L’inequivoco dato testuale, come corrèttamente evidenziato nel ricorso, sancisce il principio secondo cui, ai fini della tempestività, rileva il momento in cui l’atto viene accettato dal sistema informatico, risultando irrilevante la presa in carico da parte del personale di cancelleria.
Inoltre, la disciplina transitoria che regola il passaggio al processo penale telematico, contenuta nell’art. 87-bis del d.lgs. n. 150/2022 (introdotto dall’art. 5quinquies del d.l. n. 162/2022, convertito in L. n. 199/2022), consente, per gli atti non ancora depositabili tramite il portale telematico (tra cui il riesame reale), in quanto non rientranti fra quelli contemplati negli artt. 87, comma 6-bis, e in quelli individuati ai sensi del comma 6-ter del medesimo articolo, il deposito “con valore legale mediante invio dall’indirizzo di posta elettronica certificata… degli uffic giudiziari destinatari, indicati in apposito provvedimento del Direttore generale per i sistemi informativi automatizzati, pubblicato nel portale dei servizi telematici del Ministero della giustizia”. Il comma 1, ancora, precisa che “Il deposito è tempestivo quando è eseguito entro le ore 24 del giorno di scadenza”.
3.1 Il ricorso richiama, anche, un precedente di questa Corte che, anche se con riferimento alla normativa emergenziale che ha preceduto la Riforma Cartabia, del tutto assimilabile a quella vigente, ha precisato:
“La evidente ratio della disposizione è quella di considerare pervenuto l’atto di impugnazione nel giorno del “deposito”, intendendosi per la posta certificata la data di acquisizione (ricezione) della PEC dal sistema ricevente. L’attestazione di cancelleria per la data diversa (il giorno successivo) è da considerarsi errata ed il Tribunale del riesame avrebbe dovuto controllare le ricevute di attestazione delle ricezioni delle PEC” ( Sez. 3, n. 46827 del 17/11/2021, COGNOME).

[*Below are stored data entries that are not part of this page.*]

/-- The memory operations fault at the first enabled one out of bounds. Read and write share one bound, so a write
can be the first only where no read is enabled (R214). -/
theorem runRows_rowsOfMem_eq_fault {mem : BitVec 3} {s : State} {f : Fault} :
    runRows (rowsOfMem mem) s = .fault f ↔
      (mem.getLsbD 0 = true ∧ Config.memBytes ≤ s.pc.toNat ∧ f = .memoryBounds .fetch s.pc.toNat) ∨
      ((mem.getLsbD 0 = true → s.pc.toNat < Config.memBytes) ∧ mem.getLsbD 1 = true ∧
        Config.memBytes ≤ wordOffset s.mar + 3 ∧ f = .memoryBounds .read (wordOffset s.mar)) ∨
      ((mem.getLsbD 0 = true → s.pc.toNat < Config.memBytes) ∧ mem.getLsbD 1 = false ∧ mem.getLsbD 2 = true ∧
        Config.memBytes ≤ wordOffset s.mar + 3 ∧ f = .memoryBounds .write (wordOffset s.mar)) := by
  rw [runRows_rowsOfMem]
  simp only [andThen_eq_fault, fetchIf_eq_next, fetchIf_eq_fault, readIf_eq_next, readIf_eq_fault, writeIf_eq_fault]
  constructor
  · rintro (hfault | ⟨_, ⟨hfetch, rfl⟩, hfault | ⟨_, ⟨hread, rfl⟩, hwrite, hout, hf⟩⟩)
    · exact .inl hfault
    · exact .inr (.inl ⟨hfetch, hfault⟩)
    · have hclear : mem.getLsbD 1 = false := Bool.eq_false_iff.mpr fun h => Nat.not_lt.mpr hout (hread h)
      exact .inr (.inr ⟨hfetch, hclear, hwrite, hout, hf⟩)
  · rintro (hfault | ⟨hfetch, hfault⟩ | ⟨hfetch, hclear, hfault⟩)
    · exact .inl hfault
    · exact .inr ⟨_, ⟨hfetch, rfl⟩, .inl hfault⟩
    · exact .inr ⟨_, ⟨hfetch, rfl⟩, .inr ⟨_, ⟨fun h => absurd h (Bool.eq_false_iff.mp hclear), rfl⟩, hfault⟩⟩

/-- Only the memory operations of a running machine's cycle can fault, at PC and MAR as the fan-out leaves them. -/
theorem step_fault_iff_memory {s : State} (hs : s.status = .running) {f : Fault} :
    step s = .fault f ↔ runRows (rowsOfMem (nextMicro s).mem) (beforeMemory s) = .fault f := by
  rw [step_of_running hs, runRows_rowsOfMem_setAluOut, andThen_assoc, andThen_eq_fault]
  simp

/-- Settles O45: of the three ways the memory operations can fault, the kind picks one. -/
theorem stepFaultsExactlyAtTheFirstAccessOutOfBounds :
    Obligations.StepFaultsExactlyAtTheFirstAccessOutOfBounds := by
  intro s kind offset hs
  rw [step_fault_iff_memory hs, runRows_rowsOfMem_eq_fault]
  cases kind with
  | fetch => simp [Config.memBytes]
  | read => simp [Config.memBytes, wordOffset]
  | write => simp [Config.memBytes, wordOffset]

end Sys2Proof.Machine
end

section
/-! The obligation about when a step completes (70_reset_and_hazards.md R330). -/

namespace Sys2Proof.Machine

/-- Settles O44: a step answers the state after the cycle, and does so in a safe state only. -/
theorem stepCompletesExactlyInBounds : Obligations.StepCompletesExactlyInBounds := fun s =>
  ⟨fun ⟨_, hstep⟩ => (step_eq_next.mp hstep).1, fun hsafe => ⟨afterCycle s, step_eq_next.mpr ⟨hsafe, rfl⟩⟩⟩

end Sys2Proof.Machine
end

section
/-! The obligations about the control store's contents (70_reset_and_hazards.md R305): the word placed for the host, and
the records of a ROM file. -/

namespace Sys2Proof.Machine

/-- A record holds a number's low 64 bits, so its word is the number's low 36 bits. -/
theorem wordOfRecord_bytesOfNat (v : Nat) :
    wordOfRecord (bytesOfNat Config.romRecordBytes v) = BitVec.ofNat 36 v := by
  apply BitVec.eq_of_toNat_eq
  rw [wordOfRecord, littleEndian_bytesOfNat, BitVec.toNat_ofNat, BitVec.toNat_ofNat]
  exact Nat.mod_mod_of_dvd v (by decide)

/-- Placing a word for the host is one write of the control store, at MPC. -/
theorem withFetchWord_eq_setCs (s : State) (nbits w : Nat) : s.withFetchWord nbits w =
    s.setCs (s.cs.place s.mpc.toNat (BitVec.ofNat 36 (w % 2 ^ nbits))) := by
  rw [State.withFetchWord, wordOfRecord_bytesOfNat]

/-- Settles O50: the one entry written is the entry MPC selects. -/
theorem placedWordIsTheNextLatched : Obligations.PlacedWordIsTheNextLatched := by
  intro s nbits w
  rw [withFetchWord_eq_setCs]
  refine ⟨?_, fun i hi => ?_, rfl, ControlStore.wf_place _ s.mpc.isLt⟩
  · exact (ControlStore.fetch_place ..).trans (if_pos rfl)
  · exact (ControlStore.fetch_place ..).trans (if_neg hi)

theorem loadRom_of_lt {file : List Byte} (h : file.length < 4096) : loadRom file = .error .romTruncated := if_pos h

/-- A ROM file loads exactly when it holds its 512 records, and it leaves those. -/
theorem loadRom_eq_ok {file : List Byte} {cs : ControlStore} : loadRom file = .ok cs ↔
    4096 ≤ file.length ∧ cs = csOfRecords Config.csEntries 0 file := by
  rcases Nat.lt_or_ge file.length 4096 with hshort | hlong
  · simp [loadRom_of_lt hshort, hshort]
  · have hload : loadRom file = .ok (csOfRecords Config.csEntries 0 file) := if_neg (Nat.not_lt.mpr hlong)
    simp [hload, hlong, eq_comm]

theorem wf_of_loadRom {file : List Byte} {cs : ControlStore} (h : loadRom file = .ok cs) : cs.wf = true := by
  obtain ⟨-, rfl⟩ := loadRom_eq_ok.mp h
  exact csOfRecords_wf Config.csEntries 0 file

/-- Word `i` of a loaded control store is the word of record `i` of the file (R305). -/
theorem fetch_of_loadRom {file : List Byte} {cs : ControlStore} (h : loadRom file = .ok cs) {i : Nat}
    (hi : i < Config.csEntries) : cs.fetch i = wordOfRecord ((file.drop (8 * i)).take 8) := by
  obtain ⟨-, rfl⟩ := loadRom_eq_ok.mp h
  have hrecord := csOfRecords_fetch Config.csEntries 0 i file hi
  rwa [Nat.zero_add] at hrecord
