-- ==== Sys2Proof/Word.lean ====
section
/-! DEFINITION. The words of the machine: bytes, 16-bit words, the fields of an instruction word (30_encoding.md R61). -/

namespace Sys2Proof

/-- An 8-bit data register or memory byte (R11, R40). -/
abbrev Byte := BitVec 8

/-- A 16-bit register, stack entry or instruction word (R13, R14, R15, R60). -/
abbrev Word := BitVec 16

/-- The 12-bit address literal `NNN` (R61). -/
abbrev Addr := BitVec 12

/-- The 4-bit literal `N`, and the family nibble `OP` (R61). -/
abbrev Nibble := BitVec 4

/-- The number of a data register, what the fields `X` and `Y` name (R11, R61). -/
abbrev Reg := Fin 16

/-- VF, the data register that doubles as the flag register (R12). -/
abbrev Reg.flag : Reg := 15

end Sys2Proof
end

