-- ==== Sys2Proof/Syntax.lean ====
section
/-! DEFINITION. The instructions: one constructor per row of spec/opcode_table.json, in the table's order
(30_encoding.md R64). -/

namespace Sys2Proof

/-- One instruction with its operand fields (R61, R62). `x` and `y` are register numbers, `n`, `nn`, `nnn` unsigned
literals of 4, 8 and 12 bits (R63). -/
inductive Instr where
  | clear                             -- 00E0 CLEAR
  | ret                               -- 00EE RETURN
  | jump (nnn : Addr)                 -- 1NNN JUMP
  | call (nnn : Addr)                 -- 2NNN CALL
  | skipEqLit (x : Reg) (nn : Byte)   -- 3XNN SKIP-EQ-LIT
  | skipNeLit (x : Reg) (nn : Byte)   -- 4XNN SKIP-NE-LIT
  | skipEqReg (x y : Reg)             -- 5XY0 SKIP-EQ-REG
  | setLit (x : Reg) (nn : Byte)      -- 6XNN SET-LIT
  | addLit (x : Reg) (nn : Byte)      -- 7XNN ADD-LIT
  | assign (x y : Reg)                -- 8XY0 ASSIGN
  | orReg (x y : Reg)                 -- 8XY1 OR
  | andReg (x y : Reg)                -- 8XY2 AND
  | xorReg (x y : Reg)                -- 8XY3 XOR
  | addReg (x y : Reg)                -- 8XY4 ADD-REG
  | subReg (x y : Reg)                -- 8XY5 SUB-REG
  | shiftRight (x y : Reg)            -- 8XY6 SHIFT-RIGHT (y is encoded and unused, R63)
  | subRev (x y : Reg)                -- 8XY7 SUB-REV
  | shiftLeft (x y : Reg)             -- 8XYE SHIFT-LEFT (y is encoded and unused, R63)
  | skipNeReg (x y : Reg)             -- 9XY0 SKIP-NE-REG
  | setIndex (nnn : Addr)             -- ANNN SET-INDEX
  | jumpOffset (nnn : Addr)           -- BNNN JUMP-OFFSET
  | random (x : Reg) (nn : Byte)      -- CXNN RANDOM
  | draw (x y : Reg) (n : Nibble)     -- DXYN DRAW
  | skipKey (x : Reg)                 -- EX9E SKIP-KEY
  | skipNokey (x : Reg)               -- EXA1 SKIP-NOKEY
  | getDelay (x : Reg)                -- FX07 GET-DELAY
  | waitKey (x : Reg)                 -- FX0A WAIT-KEY
  | setDelay (x : Reg)                -- FX15 SET-DELAY
  | setSound (x : Reg)                -- FX18 SET-SOUND
  | addIndex (x : Reg)                -- FX1E ADD-INDEX
  | glyphAddr (x : Reg)               -- FX29 GLYPH-ADDR
  | bcd (x : Reg)                     -- FX33 BCD
  | regDump (x : Reg)                 -- FX55 REG-DUMP
  | regLoad (x : Reg)                 -- FX65 REG-LOAD
  | unknown (w : Word)                -- any other word, UNKNOWN (R66, R85)
  deriving DecidableEq, Repr

end Sys2Proof
end

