-- ==== Sys2Proof/Config.lean ====
section
/-! DEFINITION. The parameters of 00_scope.md R4, and the one free value: the random byte of CXNN. The glyph table, an OPEN
parameter, is an argument of `construct`. Its default stands in Machine/Memory.lean. -/

namespace Sys2Proof.Config

/-- `MEM_SIZE`: 4096 bytes, addresses 0x000 to 0xFFF (R4, R40). -/
def memSize : Nat := 4096

/-- `ADDR_MAX`: the highest valid byte address (R4). -/
def addrMax : Nat := 0xFFF

/-- `GLYPH_SIZE`: 16 glyphs of 5 bytes (R4, R43). -/
def glyphSize : Nat := 80

/-- `PROG_BASE`: the load address and the reset value of PC (R4). -/
def progBase : Nat := 0x200

/-- `ROM_MAX`: the largest program, `MEM_SIZE - PROG_BASE` (R4, R240). -/
def romMax : Nat := 3584

/-- `FETCH_MAX`: the largest PC at which a fetch succeeds (R4, R81). -/
def fetchMax : Nat := 4094

/-- FREE VALUE. The `n`-th byte drawn by `random_byte()`: the spec gives no generator, seed or period (R131, D12), so
nothing constrains it. `State.draws` counts the draws, so every executed CXNN reads a fresh one.
DESIGN CHOICE, log 2. Safe: a claim holds whatever the bytes are. -/
opaque randomByte : Nat → Byte

end Sys2Proof.Config
end

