-- ==== Sys2Proof/Machine/Ops.lean ====
section
/-! DEFINITION. The named operations the meanings are written over: registers, the PC policy (40_step_cycle.md R83), the
memory access primitives (20_memory.md R41), raising an error (60_exceptions.md R206), the call stack, the framebuffer,
the fetch (R81). -/

namespace Sys2Proof.Machine

/-! ## Registers -/

/-- `V[r]` (R6, R11). -/
def State.reg (s : State) (r : Reg) : Byte := s.v[r]

/-- `V[r] <- b` (R6, R11). -/
def State.setReg (s : State) (r : Reg) (b : Byte) : State := { s with v := s.v.set r b }

/-- `I <- w` (R13). -/
def State.setIndex (s : State) (w : Word) : State := { s with i := w }

/-- `DT <- b` (R16). -/
def State.setDelay (s : State) (b : Byte) : State := { s with dt := b }

/-- `ST <- b` (R17). -/
def State.setSound (s : State) (b : Byte) : State := { s with st := b }

/-- `V[k] <- bytes[0]`, `V[k+1] <- bytes[1]`, and so on (R145). -/
def State.setRegs (s : State) (k : Nat) : List Byte → State
  | [] => s
  | b :: bs => State.setRegs (s.setReg (Fin.ofNat 16 k) b) (k + 1) bs

/-- `[V[0], ..., V[n-1]]` (R144). -/
def State.regList (s : State) (n : Nat) : List Byte := (List.range n).map fun k => s.reg (Fin.ofNat 16 k)

/-! ## The program counter -/

/-- `PC <- w`, an explicit target: the default advance does not happen (R83). -/
def State.setPc (s : State) (w : Word) : State := { s with pc := w }

/-- The default class: `PC <- PC0 + 2` (R83). -/
def State.advance (s : State) : State := s.setPc (s.pc + 2)

/-- The skip class: `PC <- PC0 + 4` when the condition holds, `PC <- PC0 + 2` otherwise (R83, R108). -/
def State.skipIf (s : State) (c : Bool) : State := s.setPc (if c then s.pc + 4 else s.pc + 2)

/-! ## Errors -/

/-- `raise E(info)` (R6, R206): the whole of taking an exception on this machine. The event ends with the error, and no
state is saved because none changes: there is no cause register, vector, handler or mode change. There is no return from
an exception either (R210): the host stops or constructs anew. `deliver` (Machine/Events.lean) keeps the state. -/
def raise (f : Fault) : Result := .fault f

/-- An operation that may raise, followed by what is done with its value: the checks of an instruction come before its
first write (R86). -/
def orRaise {α : Type} (r : Except Fault α) (k : α → Result) : Result :=
  match r with
  | .ok a => k a
  | .error f => raise f

/-! ## Memory -/

/-- The bound on an access of `n` bytes at `addr`, computed without wrapping (R41): with `n = 0` nothing is checked. -/
def accessInRange (addr : Word) (n : Nat) : Bool := n == 0 || decide (addr.toNat + n - 1 ≤ Config.addrMax)

/-- `MemRead(addr, n)` (R41). -/
def memRead (s : State) (addr : Word) (n : Nat) : Except Fault (List Byte) :=
  if accessInRange addr n then .ok (s.mem.readBytes addr.toNat n) else .error (.addressOutOfRange (.data addr))

/-- `MemWrite(addr, n, bytes)`, `n` the number of bytes (R41): all or nothing. -/
def memWrite (s : State) (addr : Word) (bytes : List Byte) : Except Fault State :=
  if accessInRange addr bytes.length then .ok { s with mem := s.mem.writeBytes addr.toNat bytes }
  else .error (.addressOutOfRange (.data addr))

/-! ## The call stack -/

/-- `STACK[SP] <- w`, `SP <- SP + 1`, or `StackOverflow` when all 16 slots are in use (R15, R102). -/
def pushStack (s : State) (w : Word) : Except Fault State :=
  if h : s.sp.val < 16 then
    .ok { s with stack := s.stack.set s.sp.val w, sp := ⟨s.sp.val + 1, by omega⟩ }
  else .error (.stackOverflow s.pc)

/-- `SP <- SP - 1` and the value of `STACK[SP]` then, or `StackUnderflow` when `SP = 0` (R15, R100). The vacated slot
keeps its contents. -/
def popStack (s : State) : Except Fault (Word × State) :=
  if h : 0 < s.sp.val then
    .ok (s.stack[s.sp.val - 1], { s with sp := ⟨s.sp.val - 1, by omega⟩ })
  else .error (.stackUnderflow s.pc)

/-! ## The framebuffer -/

/-- `FB[y][x]`, column `x`, row `y` (R19). -/
def Framebuffer.pixel (fb : Framebuffer) (y : Fin 32) (x : Fin 64) : Bool := fb[y][x]

/-- `FB[y][x] <- FB[y][x] xor 1` (R161). -/
def Framebuffer.toggle (fb : Framebuffer) (y : Fin 32) (x : Fin 64) : Framebuffer :=
  fb.set y (fb[y].set x (!fb[y][x]))

/-- Every cell 0 (R160). -/
def Framebuffer.blank : Framebuffer := Vector.replicate 32 (Vector.replicate 64 false)

/-- `FB <- fb`, `DIRTY <- 1`: every write of the framebuffer by an instruction marks it dirty (R20). -/
def State.paint (s : State) (fb : Framebuffer) : State := { s with fb := fb, dirty := true }

/-! ## The fetch -/

/-- `{ MEM[PC], MEM[PC+1] }`, with no check (R44, R81). -/
def fetchWord (s : State) : Word := wordOfBytes (s.mem.read s.pc.toNat) (s.mem.read (s.pc.toNat + 1))

/-- `fetch()`: needs `PC ≤ 4094`, compared on all 16 bits (R81). -/
def fetch (s : State) : Except Fault Word :=
  if s.pc.toNat ≤ Config.fetchMax then .ok (fetchWord s) else .error (.addressOutOfRange (.fetch s.pc))

end Sys2Proof.Machine
end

3.2 Questo orientamento è stato confermato anche sotto la vigenza della nuova disciplina: Sez. 1, n. 17081 del 17/11/2023, (dep. 2024), Ben, infatti, ribadisce che l’art. 87-bis, comma 1, ult. parte, d.lgs. n. 150/2022 non richiama l’art. 172, comma 6, cod. proc. pen., con la conseguenza che l’atto deve considerarsi pervenuto “nel giorno del “deposito”, intendendosi per la posta certificata la data di acquisizione (ricezione) della PEC dal sistema ricevente” e che l’eventuale attestazione di cancelleria per una data diversa è irrilevante dovendo il giudice procedere al controllo sulla tempestività del gravame “in base alle ricevute di attestazione delle ricezioni delle PEC”.
3.3 Nel caso di specie, come già detto, risulta dalle ricevute di avvenuta consegna che l’istanza di riesame è stata inviata a mezzo PEC all’indirizzo dedicato del Tribunale di Napoli prima delle ore 24 dell’ultimo giorno utile, ossia il 5/7/2025, per cui l’impugnazione deve considerarsi tempestivamente proposta.
L’ordinanza impugnata deve, pertanto, essere annullata senza rinvio, con trasmissione degli atti al Tribunale di Napoli, in diversa composizione fisica, per nuovo esame.
P.Q.M.
Annulla senza rinvio l’ordinanza impugnata e dispone trasmettersi gli atti al Tribunale di Napoli.